=== Material for this exercise ===
-- ==== Sys2Proof/Laws/Group.lean ====
section
/-! SUPPORT. The bridge from the core's point algebra to the group of a Weierstrass curve over the field of p elements:
on valid points `pointAdd` is that group's addition (42_point.md R204), and `scalarMult` and `kFoldSum` its multiples. -/

namespace Sys2Proof.Laws

open Sys2Proof.Machine

/-- The field of p elements. -/
abbrev Fp := ZMod Config.p

/-- The curve y^2 = x^3 + 7 (00_scope.md R3, R4). -/
def curve : WeierstrassCurve.Affine Fp := ⟨0, 0, 0, 0, 7⟩

theorem fact_p : Fact (Nat.Prime Config.p) := ⟨p_prime⟩

/-- A natural number below p is 0 in the field only if it is 0. -/
theorem cast_eq_zero {a : Nat} (h : a < Config.p) : (a : Fp) = 0 ↔ a = 0 := by
  rw [ZMod.natCast_eq_zero_iff]
  exact ⟨fun hd => Nat.eq_zero_of_dvd_of_lt hd h, fun ha => ha ▸ dvd_zero _⟩

/-- Numbers below p are determined by their residues. -/
theorem cast_inj {a b : Nat} (ha : a < Config.p) (hb : b < Config.p) : (a : Fp) = b ↔ a = b := by
  rw [ZMod.natCast_eq_natCast_iff, Nat.ModEq, Nat.mod_eq_of_lt ha, Nat.mod_eq_of_lt hb]

theorem residue_p_zmod (a : Int) : ((residue a Config.p : Nat) : Fp) = (a : Fp) := residue_zmod a p_prime.pos

theorem residue_p_lt (a : Int) : residue a Config.p < Config.p := residue_lt a p_prime.pos

theorem p_lt : Config.p < 2 ^ 256 := by decide

/-- The curve's equation, as `onCurve` computes it. -/
theorem onCurve_iff (x y : Nat) :
    onCurve x y = true ↔ x < Config.p ∧ y < Config.p ∧ ((y : Fp) ^ 2 = (x : Fp) ^ 3 + 7) := by
  simp only [onCurve, Bool.and_eq_true, decide_eq_true_eq, beq_iff_eq, and_assoc]
  refine and_congr_right fun _ => and_congr_right fun _ => ?_
  rw [← cast_eq_zero (residue_p_lt _), residue_p_zmod]
  have : ((Config.b : Nat) : Fp) = 7 := by norm_num [Config.b]
  push_cast
  rw [this, sub_sub, sub_eq_zero]

theorem equation_iff (x y : Fp) : curve.Equation x y ↔ y ^ 2 = x ^ 3 + 7 := by
  rw [WeierstrassCurve.Affine.equation_iff]
  simp [curve]

/-- -7 is not a cube modulo p, so no point of the curve has y = 0 (R4, R203). -/
theorem y_ne_zero {x y : Fp} (h : y ^ 2 = x ^ 3 + 7) : y ≠ 0 := by
  have := fact_p
  rintro rfl
  have hx3 : x ^ 3 = -7 := by linear_combination -h
  have hx : x ≠ 0 := by
    rintro rfl
    have h7 : ((7 : Nat) : Fp) = 0 := by push_cast; linear_combination -h
    exact absurd ((cast_eq_zero (by decide)).1 h7) (by decide)
  have hone : x ^ (Config.p - 1) = 1 := ZMod.pow_card_sub_one_eq_one hx
  have hsplit : Config.p - 1 = 3 * ((Config.p - 1) / 3) := by decide
  rw [hsplit, pow_mul, hx3] at hone
  have hneg : ((Config.p - 7 : Nat) : Fp) = -7 := by
    rw [Nat.cast_sub (by decide)]; simp
  have hmod : ((Config.p - 7 : Nat) : Fp) ^ ((Config.p - 1) / 3) = ((1 : Nat) : Fp) := by
    rw [hneg, hone, Nat.cast_one]
  rw [← Nat.cast_pow, ZMod.natCast_eq_natCast_iff, Nat.ModEq, ← powMod_eq Config.p _ (by decide)] at hmod
  exact absurd hmod (by decide +kernel)

theorem nonsingular_iff (x y : Fp) : curve.Nonsingular x y ↔ y ^ 2 = x ^ 3 + 7 := by
  have := fact_p
  rw [WeierstrassCurve.Affine.nonsingular_iff, equation_iff]
  refine and_iff_left_of_imp fun h => .inr ?_
  simp only [curve, zero_mul, sub_zero]
  intro hy
  have h2 : (2 : Fp) * y = 0 := by linear_combination hy
  rcases mul_eq_zero.1 h2 with h2 | h2
  · have : ((2 : Nat) : Fp) = 0 := by exact_mod_cast h2
    exact absurd ((cast_eq_zero (by decide)).1 this) (by decide)
  · exact y_ne_zero h h2

/-- A point value stands for a point of the curve. -/
def Reps : Point → curve.Point → Prop
  | .inf, P => P = 0
  | .aff x y, P => x.toNat < Config.p ∧ y.toNat < Config.p ∧ ∃ h, P = .some (x.toNat : Fp) (y.toNat : Fp) h

/-- The valid point values are those that stand for a point. -/
theorem valid_iff_reps (u : Point) : u.valid = true ↔ ∃ P, Reps u P := by
  cases u with
  | inf => simp [Point.valid, Reps]
  | aff x y =>
    rw [Point.valid, onCurve_iff, ← nonsingular_iff]
    constructor
    · rintro ⟨hx, hy, h⟩
      exact ⟨_, hx, hy, h, rfl⟩
    · rintro ⟨_, hx, hy, h, -⟩
      exact ⟨hx, hy, h⟩

theorem Reps.valid {u : Point} {P : curve.Point} (h : Reps u P) : u.valid = true := (valid_iff_reps u).2 ⟨P, h⟩

/-- A value stands for one point only. -/
theorem Reps.point_unique {u : Point} {P Q : curve.Point} (hP : Reps u P) (hQ : Reps u Q) : P = Q := by
  cases u with
  | inf => exact Eq.trans hP (Eq.symm hQ)
  | aff x y =>
    obtain ⟨_, _, h, rfl⟩ := hP
    obtain ⟨_, _, h', rfl⟩ := hQ
    rfl

/-- A point has one value only. -/
theorem Reps.value_unique {u v : Point} {P : curve.Point} (hu : Reps u P) (hv : Reps v P) : u = v := by
  cases u with
  | inf =>
    obtain rfl : P = 0 := hu
    cases v with
    | inf => rfl
    | aff x y => obtain ⟨_, _, h, hP⟩ := hv; cases hP
  | aff x y =>
    obtain ⟨hx, hy, h, rfl⟩ := hu
    cases v with
    | inf => cases hv
    | aff x' y' =>
      obtain ⟨hx', hy', h', hP⟩ := hv
      injection hP with h1 h2
      rw [cast_inj hx hx'] at h1
      rw [cast_inj hy hy'] at h2
      rw [BitVec.eq_of_toNat_eq h1, BitVec.eq_of_toNat_eq h2]

theorem Reps.inField {u : Point} {P : curve.Point} (h : Reps u P) : u.outOfField = false := by
  cases u with
  | inf => rfl
  | aff x y =>
    obtain ⟨hx, hy, _⟩ := h
    simp [Point.outOfField, hx, hy]

/-- The inverse modulo p is the field's inverse. -/
theorem invMod_p {a : Nat} (ha : (a : Fp) ≠ 0) : ((invMod Config.p a : Nat) : Fp) = (a : Fp)⁻¹ := by
  have := fact_p
  have hmod : a % modulusValue .p ≠ 0 := fun h =>
    ha ((ZMod.natCast_eq_zero_iff a Config.p).2 (Nat.dvd_of_mod_eq_zero h))
  have h1 := (invMod_modulus .p hmod).1
  have h2 : ((a * invMod Config.p a : Nat) : Fp) = ((1 : Nat) : Fp) := by
    rw [ZMod.natCast_eq_natCast_iff, Nat.ModEq, Nat.mod_eq_of_lt p_prime.one_lt]
    exact h1
  push_cast at h2
  exact (inv_eq_of_mul_eq_one_right h2).symm

/-- The line's third point, for the slope the field gives. -/
theorem chordResult_reps {lam x1 y1 x2 : Nat} {l : Fp} (hl : (lam : Fp) = l)
    (h : curve.Nonsingular (curve.addX x1 x2 l) (curve.addY x1 x2 y1 l)) :
    Reps (chordResult lam x1 y1 x2) (.some _ _ h) := by
  have hx : ((residue ((lam : Int) ^ 2 - x1 - x2) Config.p : Nat) : Fp) = curve.addX x1 x2 l := by
    rw [residue_p_zmod]; push_cast; rw [hl]; simp [WeierstrassCurve.Affine.addX, curve]
  have hy : ((residue ((lam : Int) * ((x1 : Int) - (residue ((lam : Int) ^ 2 - x1 - x2) Config.p : Nat)) - y1) Config.p
      : Nat) : Fp) = curve.addY x1 x2 y1 l := by
    rw [residue_p_zmod]; push_cast
    rw [hl, hx]
    simp only [WeierstrassCurve.Affine.addY, WeierstrassCurve.Affine.negY, WeierstrassCurve.Affine.negAddY, curve]
    ring
  have lt1 : residue ((lam : Int) ^ 2 - x1 - x2) Config.p < 2 ^ 256 := lt_trans (residue_p_lt _) p_lt
  have lt2 : residue ((lam : Int) * ((x1 : Int) - (residue ((lam : Int) ^ 2 - x1 - x2) Config.p : Nat)) - y1) Config.p
      < 2 ^ 256 := lt_trans (residue_p_lt _) p_lt
  simp only [chordResult, force_eq, Reps, toNat_toVal lt1, toNat_toVal lt2]
  refine ⟨residue_p_lt _, residue_p_lt _, ?_⟩
  simp only [hx, hy]
  exact ⟨h, trivial⟩

/-- On valid points `add` raises nothing and is the group's addition (R204). -/
theorem pointAdd_reps {u v : Point} {P Q : curve.Point} (hu : Reps u P) (hv : Reps v Q) :
    haveI := fact_p
    ∃ w, pointAdd u v = .ok w ∧ Reps w (P + Q) := by
  have := fact_p
  unfold pointAdd
  rw [hu.inField, hv.inField]
  simp only [Bool.or_self, Bool.false_eq_true, if_false]
  cases u with
  | inf =>
    obtain rfl : P = 0 := hu
    exact ⟨v, rfl, by rwa [zero_add]⟩
  | aff x1 y1 =>
    cases v with
    | inf =>
      obtain rfl : Q = 0 := hv
      exact ⟨_, rfl, by rwa [add_zero]⟩
    | aff x2 y2 =>
      obtain ⟨hx1, hy1, h1, rfl⟩ := hu
      obtain ⟨hx2, hy2, h2, rfl⟩ := hv
      dsimp only
      have e1 := (nonsingular_iff _ _).1 h1
      have e2 := (nonsingular_iff _ _).1 h2
      have hyne := y_ne_zero e1
      have hneg : ∀ x y : Fp, curve.negY x y = -y := fun x y => by simp [WeierstrassCurve.Affine.negY, curve]
      have hxcast : x1 = x2 ↔ (x1.toNat : Fp) = x2.toNat := by
        rw [cast_inj hx1 hx2, BitVec.toNat_inj]
      have hsum : (y1.toNat + y2.toNat) % Config.p = 0 ↔ (y1.toNat : Fp) = -(y2.toNat : Fp) := by
        rw [← Nat.dvd_iff_mod_eq_zero, ← ZMod.natCast_eq_zero_iff]
        push_cast
        exact add_eq_zero_iff_eq_neg
      by_cases hx : x1 = x2
      · by_cases hy : (y1.toNat : Fp) = -(y2.toNat : Fp)
        · have hne : Point.aff x1 y1 ≠ .aff x2 y2 := by
            intro heq
            injection heq with _ h
            rw [h] at hy hyne
            have h2y : (2 : Fp) * y2.toNat = 0 := by linear_combination hy
            rcases mul_eq_zero.1 h2y with h | h
            · have : ((2 : Nat) : Fp) = 0 := by exact_mod_cast h
              exact absurd ((cast_eq_zero (by decide)).1 this) (by decide)
            · exact hyne h
          rw [if_pos ⟨hne, hx, hsum.2 hy⟩]
          refine ⟨.inf, rfl, ?_⟩
          exact WeierstrassCurve.Affine.Point.add_of_Y_eq (hxcast.1 hx) (by rw [hneg]; exact hy)
        · have hyy : y1 = y2 := by
            have hsq : (y1.toNat : Fp) ^ 2 = (y2.toNat : Fp) ^ 2 := by rw [e1, e2, hxcast.1 hx]
            rcases sq_eq_sq_iff_eq_or_eq_neg.1 hsq with h | h
            · rw [cast_inj hy1 hy2] at h; exact BitVec.eq_of_toNat_eq h
            · exact absurd h hy
          subst hx hyy
          have hy0 : y1.toNat ≠ 0 := fun h => hyne (by rw [h]; simp)
          rw [if_neg (fun h => h.1 rfl), if_pos rfl, if_neg hy0]
          have hynegY : (y1.toNat : Fp) ≠ curve.negY x1.toNat y1.toNat := by rw [hneg]; exact hy
          refine ⟨_, rfl, ?_⟩
          rw [WeierstrassCurve.Affine.Point.add_self_of_Y_ne hynegY]
          refine chordResult_reps ?_ _
          rw [WeierstrassCurve.Affine.slope_of_Y_ne rfl hynegY, residue_p_zmod, hneg]
          have h2y : ((2 * y1.toNat : Nat) : Fp) ≠ 0 := by
            intro h; push_cast at h
            exact hy (by linear_combination h)
          push_cast
          rw [invMod_p h2y]
          push_cast
          simp only [curve, div_eq_mul_inv]
          ring
      · have hne : Point.aff x1 y1 ≠ .aff x2 y2 := fun h => hx (by injection h)
        rw [if_neg (fun h => hx h.2.1), if_neg hne, if_neg hx]
        have hxF : (x1.toNat : Fp) ≠ x2.toNat := fun h => hx (hxcast.2 h)
        refine ⟨_, rfl, ?_⟩
        rw [WeierstrassCurve.Affine.Point.add_of_X_ne hxF]
        refine chordResult_reps ?_ _
        rw [WeierstrassCurve.Affine.slope_of_X_ne hxF, residue_p_zmod]
        have hd : ((residue ((x2.toNat : Int) - x1.toNat) Config.p : Nat) : Fp) = (x2.toNat : Fp) - x1.toNat := by
          rw [residue_p_zmod]; push_cast; rfl
        have hd0 : ((residue ((x2.toNat : Int) - x1.toNat) Config.p : Nat) : Fp) ≠ 0 := by
          rw [hd]; exact sub_ne_zero.2 (Ne.symm hxF)
        push_cast
        rw [invMod_p hd0, hd, ← neg_sub (x2.toNat : Fp), ← neg_sub (y2.toNat : Fp), neg_div_neg_eq, div_eq_mul_inv]

/-! ### Multiples -/

/-- Double-and-add over the low `bits` bits of k, from any accumulator (R232). -/
theorem doubleAndAdd_reps {q : Point} {Q : curve.Point} (hq : Reps q Q) (k bits : Nat) {acc : Point} {A : curve.Point}
    (ha : Reps acc A) :
    haveI := fact_p
    ∃ w, doubleAndAdd q k bits acc = .ok w ∧ Reps w (2 ^ bits • A + (k % 2 ^ bits) • Q) := by
  have := fact_p
  induction bits generalizing acc A with
  | zero => exact ⟨acc, rfl, by simpa [Nat.mod_one] using ha⟩
  | succ b ih =>
    obtain ⟨twice, h2, r2⟩ := pointAdd_reps ha ha
    rw [doubleAndAdd, h2]
    have hmod : k % 2 ^ (b + 1) = k % 2 ^ b + 2 ^ b * (k.testBit b).toNat := by
      rw [Nat.mod_pow_succ, Nat.testBit_eq_decide_div_mod_eq]
      rcases Nat.mod_two_eq_zero_or_one (k / 2 ^ b) with h | h <;> simp [h]
    dsimp only
    cases hk : k.testBit b with
    | false =>
      obtain ⟨w, hw, rw'⟩ := ih r2
      refine ⟨w, by simpa using hw, ?_⟩
      rw [hmod, hk]
      convert rw' using 1
      rw [pow_succ, mul_smul, two_smul]
      simp
    | true =>
      obtain ⟨sum, h3, r3⟩ := pointAdd_reps r2 hq
      obtain ⟨w, hw, rw'⟩ := ih r3
      refine ⟨w, by simpa [h3] using hw, ?_⟩
      rw [hmod, hk]
      convert rw' using 1
      rw [pow_succ, mul_smul, two_smul, add_smul, Bool.toNat_true, mul_one, nsmul_add, nsmul_add, nsmul_add]
      abel

/-- On a valid point the scalar multiple never raises and is the group's (R231). -/
theorem scalarMult_reps {q : Point} {Q : curve.Point} (hq : Reps q Q) {k : Nat} (hk : k < 2 ^ 256) :
    haveI := fact_p
    ∃ w, scalarMult k q = .ok w ∧ Reps w (k • Q) := by
  have := fact_p
  obtain ⟨w, h, r⟩ := doubleAndAdd_reps hq k 256 (acc := .inf) (A := 0) rfl
  rw [Nat.mod_eq_of_lt hk, nsmul_zero, zero_add] at r
  exact ⟨w, h, r⟩

/-- So is the k-fold sum, for every k (R231). -/
theorem kFoldSum_reps {q : Point} {Q : curve.Point} (hq : Reps q Q) (k : Nat) :
    haveI := fact_p
    ∃ w, kFoldSum q k = .ok w ∧ Reps w (k • Q) := by
  have := fact_p
  induction k with
  | zero => exact ⟨.inf, rfl, by simp [Reps]⟩
  | succ k ih =>
    obtain ⟨w, hw, rw'⟩ := ih
    obtain ⟨v, hv, rv⟩ := pointAdd_reps rw' hq
    refine ⟨v, by simp only [kFoldSum, hw, Except.bind]; exact hv, ?_⟩
    rwa [succ_nsmul]

/-- G is a valid point (R4). -/
theorem generator_valid : generator.valid = true := by decide +kernel

/-- The inverse of a valid value stands for the inverse of its point (00_scope.md R16). -/
theorem neg_reps {u : Point} {U : curve.Point} (h : Reps u U) : haveI := fact_p; Reps u.neg (-U) := by
  have := fact_p
  cases u with
  | inf => obtain rfl : U = 0 := h; exact neg_zero
  | aff x y =>
    obtain ⟨hx, hy, hns, rfl⟩ := h
    rw [WeierstrassCurve.Affine.Point.neg_some]
    have e := (nonsingular_iff _ _).1 hns
    have hy0 := y_ne_zero e
    have hyn : y.toNat ≠ 0 := by intro h0; rw [h0] at hy0; exact hy0 (by simp)
    have hv : (toVal (residue ((Config.p : Int) - y.toNat) Config.p)).toNat = Config.p - y.toNat := by
      rw [toNat_toVal (lt_trans (residue_p_lt _) p_lt), residue, ← Nat.cast_sub hy.le, ← Int.natCast_emod, Int.toNat_natCast]
      exact Nat.mod_eq_of_lt (by omega)
    have hneg : curve.negY (x.toNat : Fp) (y.toNat : Fp) = ((Config.p - y.toNat : Nat) : Fp) := by
      rw [Nat.cast_sub hy.le]; simp [WeierstrassCurve.Affine.negY, curve]
    refine ⟨hx, by rw [hv]; omega, ?_⟩
    have hns' := (WeierstrassCurve.Affine.nonsingular_neg (W' := curve) _ _).2 hns
    rw [hneg] at hns'
    refine ⟨by rw [hv]; exact hns', ?_⟩
    congr 1; rw [hv]; exact hneg

/-- The line's third point, by its congruences (42_point.md R201). -/
theorem chordResult_spec (lam x1 y1 x2 : Nat) :
    ∃ x3 y3 : Val, chordResult lam x1 y1 x2 = .aff x3 y3 ∧ x3.toNat < Config.p ∧ y3.toNat < Config.p ∧
      (x3.toNat : Int) = ((lam : Int) ^ 2 - x1 - x2) % Config.p ∧
      (y3.toNat : Int) = ((lam : Int) * (x1 - x3.toNat) - y1) % Config.p := by
  have lt (a : Int) : (toVal (residue a Config.p)).toNat = residue a Config.p := toNat_toVal (lt_trans (residue_p_lt a) p_lt)
  simp only [chordResult, force_eq]
  refine ⟨_, _, rfl, ?_, ?_, ?_, ?_⟩
  · rw [lt]; exact residue_p_lt _
  · rw [lt]; exact residue_p_lt _
  · rw [lt]; exact residue_cast _ p_prime.pos
  · rw [lt, lt]; exact residue_cast _ p_prime.pos

end Sys2Proof.Laws
end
===
Task to complete: Begin with the first line of the records and finish with the line containing "exact ⟨fun hd". Reproduce those lines exactly, both ends included, and nothing else.

Written solution:
-- ==== Sys2Proof/Laws/Group.lean ====
section
/-! SUPPORT. The bridge from the core's point algebra to the group of a Weierstrass curve over the field of p elements:
on valid points `pointAdd` is that group's addition (42_point.md R204), and `scalarMult` and `kFoldSum` its multiples. -/

namespace Sys2Proof.Laws

open Sys2Proof.Machine

/-- The field of p elements. -/
abbrev Fp := ZMod Config.p

/-- The curve y^2 = x^3 + 7 (00_scope.md R3, R4). -/
def curve : WeierstrassCurve.Affine Fp := ⟨0, 0, 0, 0, 7⟩

theorem fact_p : Fact (Nat.Prime Config.p) := ⟨p_prime⟩

/-- A natural number below p is 0 in the field only if it is 0. -/
theorem cast_eq_zero {a : Nat} (h : a < Config.p) : (a : Fp) = 0 ↔ a = 0 := by
  rw [ZMod.natCast_eq_zero_iff]
  exact ⟨fun hd => Nat.eq_zero_of_dvd_of_lt hd h, fun ha => ha ▸ dvd_zero _⟩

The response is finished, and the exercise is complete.